[Saved entries]
★ ★ ★ ★

/-- A frame received without error is stored by the first matching receive object, passing on objects with NEXT
while NEW: data, identifier, formats, timestamp (0 in Paddock), RXSEQ, NEW; over an unread frame with OVR, RXLOST
and source base + 6, or lost at the end of a NEXT chain. A receive timeout sets TMO and source base + 3. A request
sets TXPEND, or with the gate closed ends with RES 5; an abort ends with RES 4 what is not on the bus. The frame
offered is the one that wins arbitration. A frame sent ends with RES 1 and completes its txf; a one-shot frame ends
with RES 2 or 3 and source base + 2, another is retried. Errors count TEC or REC by the increment of ISO 11898-1,
to error passive with source base + 4 and bus-off with RES 6 and source base + 5, recovery with base + 7;
restricted operation does not count. Timing is written only in INIT, a pending object not outside it; fields that
make a reserved encoding together keep their values (the choice of log entry 108). A powered controller that left
INIT joins. -/
def Obligations.CanControllers : Prop :=
  let base (x : Nat) : Nat := 208 + 8 * x
  let obit (t : State) (f : Nat → Nat → Fld) (x n : Nat) : Bool := t.bitOf (f x (n / 32)) (n % 32)
  let ended (t : State) (x n res : Nat) : Prop := t.get (CNx_OSTAT.TXPEND x n) = 0 ∧ obit t CNx_TXPEND.BITS x n = false ∧
    t.get (CNx_OSTAT.RES x n) = res ∧ obit t CNx_TXDONE.BITS x n = true
  let completes (s t : State) (x n res status val : Nat) : Prop := ∀ c k cls, mapGet none s.can.txf (128 * x + n) = some (c, k) →
    s.tandem = false → s.tag c k = .issued cls → t.tag c k = .done (completionWord res status cls k) val
  let plain (s t : State) : Prop := s.can.txf = [] → s.sameRest t
  (∀ (x : Fin 2) (f : CanFrame) (sof : BitVec 64) (s : State),
    let X := x.val
    let i : Instr := .canFrameReceived x f sof
    let fits (n : Nat) : Prop := n < 128 ∧ s.get (CNx_OCFG.EN X n) ≠ 0 ∧ s.get (CNx_OCFG.DIR X n) = 0 ∧
      (s.get (CNx_OCFG.IDE X n) ≠ 0 ↔ f.ide = true) ∧ (s.get (CNx_OCFG.FMT X n) = 2 ∨ s.get (CNx_OCFG.FMT X n) = b2n f.fdf) ∧
      ∀ b, b < 29 → (f.ide = false → 18 ≤ b) → s.bitOf (CNx_OMASK.MASK X n) b = true → f.id.getLsbD b = s.bitOf (CNx_OID.ID X n) b
    let new (n : Nat) : Prop := s.get (CNx_OSTAT.NEW X n) ≠ 0
    let next (n : Nat) : Prop := s.get (CNx_OCFG.NEXT X n) ≠ 0
    let dropped : Prop := f.remote = true ∨ (f.fdf = true ∧ s.get (CNx_CTRL.FDEN X) = 0)
    let ends (n : Nat) : Prop := ¬ dropped ∧ fits n ∧ (∀ m, m < n → fits m → next m ∧ new m) ∧
      (next n → new n → ∀ m, n < m → ¬ fits m)
    let stored (t : State) (n : Nat) : Prop := (∀ j, j < 16 → t.get (CNx_ODATA.WORD X n j) = wordOf (f.data.map (·.toNat)) j) ∧
      t.get (CNx_ORXID.ID X n) = f.id.toNat ∧ t.get (CNx_OSTAT.LEN X n) = f.data.length % 128 ∧
      t.get (CNx_OSTAT.FDF X n) = b2n f.fdf ∧ t.get (CNx_OSTAT.BRS X n) = b2n f.brs ∧ t.get (CNx_OSTAT.ESI X n) = b2n f.esi ∧
      t.get (CNx_OSTAT.IDE X n) = b2n f.ide ∧ t.get (CNx_OSTAT.RXSEQ X n) = (s.get (CNx_OSTAT.RXSEQ X n) + 1) % 16 ∧
      t.get (CNx_OSTAT.NEW X n) = 1 ∧ obit t CNx_RXNEW.BITS X n = true ∧ t.get (CNx_OSTAT.TMO X n) = 0 ∧
      (s.gait = Gait.paddock → t.get (CNx_OTSLO.NS X n) = 0 ∧ t.get (CNx_OTSHI.NS X n) = 0) ∧
      (s.gait ≠ Gait.paddock → t.get (CNx_OTSLO.NS X n) = sof.toNat % 2 ^ 32 ∧ t.get (CNx_OTSHI.NS X n) = sof.toNat / 2 ^ 32) ∧
      (s.get (CNx_OCFG.IRQ X n) ≠ 0 → s.asserts t (base X))
    let lost (t : State) : Prop := t.get (CNx_FLT.RXLOST X) = 1 ∧ s.asserts t (base X + 6)
    let same (t : State) (n : Nat) : Prop := t.get (CNx_OSTAT.RXSEQ X n) = s.get (CNx_OSTAT.RXSEQ X n) ∧
      t.get (CNx_OSTAT.NEW X n) = s.get (CNx_OSTAT.NEW X n) ∧ ∀ j, j < 16 → t.get (CNx_ODATA.WORD X n j) = s.get (CNx_ODATA.WORD X n j)
    (s.canOn X = false → exec i s = .next s) ∧
    (s.canOn X = true → ∃ t, exec i s = .next t ∧ s.sameRest t ∧
      (dropped ∨ (∀ n, ¬ fits n) → ∀ n, n < 128 → same t n) ∧
      (∀ n, ends n → (∀ m, m < 128 → m ≠ n → same t m) ∧ (¬ new n → stored t n) ∧
        (new n → lost t ∧ (¬ next n → stored t n ∧ t.get (CNx_OSTAT.OVR X n) = 1) ∧ (next n → same t n))) ∧
      (s.canMode X ≠ Can.restricted → (s.get (CNx_STAT.REC X) ≤ 127 → t.get (CNx_STAT.REC X) = s.get (CNx_STAT.REC X) - 1) ∧
        (127 < s.get (CNx_STAT.REC X) → 119 ≤ t.get (CNx_STAT.REC X) ∧ t.get (CNx_STAT.REC X) ≤ 127)) ∧
      (s.canMode X = Can.restricted → t.get (CNx_STAT.REC X) = s.get (CNx_STAT.REC X)))) ∧
  (∀ (x : Fin 2) (n : BitVec 7) (s : State),
    let X := x.val
    let N := n.toNat
    let due : Prop := s.canUp X = true ∧ s.get (CNx_OCFG.EN X N) ≠ 0 ∧ s.get (CNx_OCFG.DIR X N) = 0 ∧
      s.get (CNx_ORTO.MS X N) ≠ 0 ∧ s.get (CNx_OSTAT.TMO X N) = 0 ∧ (s.gait = Gait.paddock ∨
        mapGet s.can.upAt s.can.rxAt (128 * X + N) + 1000 * s.get (CNx_ORTO.MS X N) ≤ s.nowUs)
    (¬ due → exec (.canRxTimeout x n) s = .next s) ∧
    (due → ∃ t, exec (.canRxTimeout x n) s = .next t ∧ s.sameRest t ∧ t.get (CNx_OSTAT.TMO X N) = 1 ∧
      obit t CNx_RXTMO.BITS X N = true ∧ s.asserts t (base X + 3))) ∧
  (∀ (c : Core) (x : BitVec 1) (n : BitVec 7) (s : State),
    let X := x.toNat
    let N := n.toNat
    (s.storesReg c (CNx_TXREQ.BITS X (N / 32)).addr →
      let able : Prop := s.canUp X = true ∧ s.get (CNx_OCFG.EN X N) ≠ 0 ∧ s.get (CNx_OCFG.DIR X N) ≠ 0
      let shut : Prop := s.get (CNx_OCFG.GATED X N) ≠ 0 ∧ s.gateClosed = true
      ∃ t, exec (.canTxreq c x n) s = .next t ∧ plain s t ∧ (¬ able → t.regs = s.regs) ∧ (able → shut → ended t X N 5) ∧
        (able → ¬ shut → s.sameRest t ∧ t.get (CNx_OSTAT.TXPEND X N) = 1 ∧ obit t CNx_TXPEND.BITS X N = true ∧
          t.get (CNx_OSTAT.RES X N) = 0)) ∧
    (s.storesReg c (CNx_TXABORT.BITS X (N / 32)).addr →
      ∃ t, exec (.canTxabort c x n) s = .next t ∧ plain s t ∧ (s.get (CNx_OSTAT.TXPEND X N) = 0 → s.sameRest t ∧ t.regs = s.regs) ∧
        (s.get (CNx_OSTAT.TXPEND X N) ≠ 0 → (ended t X N 4 ∧ completes s t X N 4 3 0) ∨
          (s.canSends X = true ∧ s.canAble X N = true ∧ t.regs = s.regs ∧ t.can = s.can ∧ s.sameRest t))) ∧
    (s.storesReg c (CNx_CMD.RECOVER X).addr →
      (∃ t, exec (.canRecover c x) s = .next t ∧ s.sameRest t ∧ t.regs = s.regs ∧
        (s.get (CNx_STAT.STATE X) = 3 → t.can.recovering.testBit X = true) ∧ (s.get (CNx_STAT.STATE X) ≠ 3 → t.can = s.can)) ∧
      ∃ t, exec (.canAbortall c x) s = .next t ∧ plain s t ∧ ∃ kept : Option Nat, (s.canSends X = false → kept = none) ∧
        ∀ m, m < 128 → s.get (CNx_OSTAT.TXPEND X m) ≠ 0 → (kept ≠ some m → ended t X m 4) ∧
          (kept = some m → s.canAble X m = true ∧ t.get (CNx_OSTAT.TXPEND X m) = s.get (CNx_OSTAT.TXPEND X m)))) ∧
  (∀ (x : Fin 2) (obj : Option (BitVec 7)) (sof : BitVec 64) (s : State),
    let X := x.val
    (s.canBus X obj = none → exec (.canFrameSent x obj sof) s = .next s ∧ exec (.canArbitrationLost x obj) s = .next s) ∧
    ∀ n, n < 128 → s.canBus X obj = some n →
      s.canAble X n = true ∧
      (obj = none → ∀ m, m < 128 → s.canAble X m = true → s.canKey X n < s.canKey X m ∨ (s.canKey X n = s.canKey X m ∧ n ≤ m)) ∧
      (∃ t, exec (.canFrameSent x obj sof) s = .next t ∧ plain s t ∧ ended t X n 1 ∧
        t.get (CNx_STAT.TEC X) = (s.get (CNx_STAT.TEC X) - 1) % 256 ∧
        completes s t X n 1 0 (if s.gait = Gait.paddock then 0 else sof.toNat % 2 ^ 32) ∧
        (s.get (CNx_OCFG.IRQ X n) ≠ 0 → s.asserts t (base X + 1)) ∧
        (s.gait ≠ Gait.paddock → t.get (CNx_OTSLO.NS X n) = sof.toNat % 2 ^ 32)) ∧
      (s.get (CNx_OCFG.ONESHOT X n) = 0 → exec (.canArbitrationLost x obj) s = .next s) ∧
      (s.get (CNx_OCFG.ONESHOT X n) ≠ 0 → ∃ t, exec (.canArbitrationLost x obj) s = .next t ∧ plain s t ∧ ended t X n 2 ∧
        completes s t X n 2 1 0 ∧ t.get (CNx_FLT.ONESHOT X) = 1 ∧ s.asserts t (base X + 2))) ∧
  (∀ (x : Fin 2) (lec : Fin 7) (sending : Bool) (obj : Option (BitVec 7)) (inc : Fin 9) (s : State),
    let X := x.val
    let i : Instr := .canError x lec sending obj inc
    let pxe : Prop := lec.val = 0 ∧ s.get (CNx_CTRL.PXE X) ≠ 0
    let tec := s.get (CNx_STAT.TEC X)
    let rec0 := s.get (CNx_STAT.REC X)
    let st := s.get (CNx_STAT.STATE X)
    let tx : Bool := sending && (s.canBus X obj).isSome
    let off : Prop := tx = true ∧ 256 ≤ tec + inc.val
    (s.canOn X = false → exec i s = .next s) ∧
    (s.canOn X = true → pxe → exec i s = .next (s.put (CNx_FLT.PXE X) true)) ∧
    (s.canOn X = true → ¬ pxe → tec ≤ 255 → rec0 ≤ 255 → ∃ t, exec i s = .next t ∧ plain s t ∧
      t.get (CNx_STAT.LEC X) = (if lec.val = 0 then 2 else lec.val) ∧
      (∀ n, sending = true → s.canBus X obj = some n → s.get (CNx_OCFG.ONESHOT X n) ≠ 0 → n < 128 → ended t X n 3 ∧
        completes s t X n 3 1 0 ∧ t.get (CNx_FLT.ONESHOT X) = 1 ∧ s.asserts t (base X + 2)) ∧
      (s.canMode X = Can.restricted → t.get (CNx_STAT.TEC X) = tec ∧ t.get (CNx_STAT.REC X) = rec0 ∧ t.get (CNx_STAT.STATE X) = st) ∧
      (s.canMode X ≠ Can.restricted →
        t.get (CNx_STAT.TEC X) = (if tx then min 255 (tec + inc.val) else tec) ∧
        t.get (CNx_STAT.REC X) = (if tx then rec0 else min 255 (rec0 + inc.val)) ∧
        (off → t.get (CNx_STAT.STATE X) = 3 ∧ t.get (CNx_FLT.BUSOFF X) = 1 ∧ s.asserts t (base X + 5) ∧
          (t.can.recovering.testBit X = true ↔ s.get (CNx_CTRL.BOAUTO X) ≠ 0) ∧
          ∀ m, m < 128 → s.get (CNx_OSTAT.TXPEND X m) ≠ 0 → t.get (CNx_OSTAT.TXPEND X m) = 0 ∧
            (s.canBus X obj ≠ some m → ended t X m 6 ∧
              ((∀ n, s.canBus X obj = some n → s.get (CNx_OCFG.ONESHOT X n) = 0) → completes s t X m 6 1 0))) ∧
        (¬ off → st = 1 → (128 ≤ t.get (CNx_STAT.TEC X) ∨ 128 ≤ t.get (CNx_STAT.REC X)) →
          t.get (CNx_STAT.STATE X) = 2 ∧ t.get (CNx_FLT.ERRPASS X) = 1 ∧ s.asserts t (base X + 4)) ∧
        (¬ off → st = 1 → t.get (CNx_STAT.TEC X) < 128 → t.get (CNx_STAT.REC X) < 128 → t.get (CNx_STAT.STATE X) = 1)))) ∧
  (∀ (x : Fin 2) (s : State),
    let X := x.val
    let back : Prop := s.canUp X = true ∧ s.get (CNx_STAT.STATE X) = 3 ∧ s.get (CNx_CTRL.MODE X) ≠ Can.init ∧
      (s.get (CNx_CTRL.BOAUTO X) ≠ 0 ∨ s.can.recovering.testBit X = true)
    let joins : Prop := s.canUp X = true ∧ s.get (CNx_CTRL.MODE X) ≠ Can.init ∧ s.get (CNx_STAT.STATE X) = 0
    (¬ back → exec (.canBusOffRecovery x) s = .next s) ∧
    (back → ∃ t, exec (.canBusOffRecovery x) s = .next t ∧ s.sameRest t ∧ t.get (CNx_STAT.STATE X) = 1 ∧
      t.get (CNx_STAT.TEC X) = 0 ∧ t.get (CNx_STAT.REC X) = 0 ∧ s.asserts t (base X + 7) ∧ t.can.recovering.testBit X = false) ∧
    (¬ joins → exec (.canModeChange x) s = .next s) ∧
    (joins → exec (.canModeChange x) s = .next (s.set (CNx_STAT.STATE X) 1))) ∧
  ∀ (c : Core) (x : BitVec 1) (v : Word) (s : State),
    let X := x.toNat
    let inInit : Prop := s.get (CNx_CTRL.MODE X) = Can.init
    let keeps (t : State) (a : Nat) : Prop := ∀ f ∈ fieldsAt a, t.get f = s.get f
    (∀ reg : Fin 6,
      let a := 0x600C0010 + 0x10000 * X + 4 * reg.val
      s.storesReg c a → fieldsAt a ≠ [] → ∃ t, exec (.canTimingWrite c x reg v) s = .next t ∧ s.sameRest t ∧
        (¬ inInit → t.get (CNx_FLT.CFGWR X) = 1 ∧ keeps t a) ∧
        (inInit → ∀ f ∈ fieldsAt a, t.get f = s.get f ∨ t.get f = Fld.of f v.toNat) ∧
        (inInit → reg.val = 0 →
          let g (f : Nat → Fld) : Nat := Fld.of (f X) v.toNat
          let brp := g CNx_NBT.NBRP
          let t1 := g CNx_NBT.NTSEG1
          let t2 := g CNx_NBT.NTSEG2
          let sjw := g CNx_NBT.NSJW
          let fine : Prop := 1 ≤ sjw ∧ sjw ≤ t2 ∧ 1 ≤ t2 ∧ 2 ≤ t1 ∧ t1 ≤ 256 ∧ 1 ≤ brp ∧ 100 ≤ brp * (1 + t1 + t2)
          (fine → ∀ f ∈ fieldsAt a, t.get f = Fld.of f v.toNat) ∧ (t2 < sjw ∨ brp * (1 + t1 + t2) < 100 → keeps t a))) ∧
    ∀ n : BitVec 7,
      let N := n.toNat
      let a := (CNx_OCFG.EN X N).addr
      let word (f : Nat → Nat → Fld) : Nat := Fld.of (f X N) v.toNat
      let bad (f : Fld) : Prop :=
        (f = CNx_OCFG.FMT X N ∨ f = CNx_OCFG.LEN X N) ∧ word CNx_OCFG.FMT = 0 ∧ 8 < word CNx_OCFG.LEN ∨
          X = 1 ∧ f = CNx_OCFG.WAKE X N
      s.storesReg c a → (∀ f ∈ fieldsAt a, s.get f < 2 ^ f.width) → ∃ t, exec (.canObjectConfigWrite c x n v) s = .next t ∧ s.sameRest t ∧
        (s.get (CNx_OSTAT.TXPEND X N) ≠ 0 → ¬ inInit → t.get (CNx_FLT.BUSYWR X) = 1 ∧ keeps t a) ∧
        (s.get (CNx_OSTAT.TXPEND X N) = 0 ∨ inInit →
          (∀ f ∈ fieldsAt a, (bad f ∨ f.legal.ok (Fld.of f v.toNat) = false → t.get f = s.get f) ∧
            (¬ bad f → f.legal.ok (Fld.of f v.toNat) = true → t.get f = Fld.of f v.toNat)) ∧
          ((∃ f ∈ [CNx_OCFG.EN X N, CNx_OCFG.DIR X N, CNx_OCFG.IDE X N, CNx_OCFG.FMT X N], t.get f ≠ s.get f) →
            t.get (CNx_OSTAT.NEW X N) = 0 ∧ obit t CNx_RXNEW.BITS X N = false ∧ t.get (CNx_OSTAT.OVR X N) = 0 ∧
            t.get (CNx_OSTAT.TMO X N) = 0))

★ ★ ★ ★

### Task directions
Please reproduce, exactly as they appear above, the lines from the line containing "(s.get (CNx_OCFG.ONESHOT X n) = 0" up to and including the line containing "(s.get (CNx_OCFG.ONESHOT X n) ≠".

### Expected output
      (s.get (CNx_OCFG.ONESHOT X n) = 0 → exec (.canArbitrationLost x obj) s = .next s) ∧
      (s.get (CNx_OCFG.ONESHOT X n) ≠ 0 → ∃ t, exec (.canArbitrationLost x obj) s = .next t ∧ plain s t ∧ ended t X n 2 ∧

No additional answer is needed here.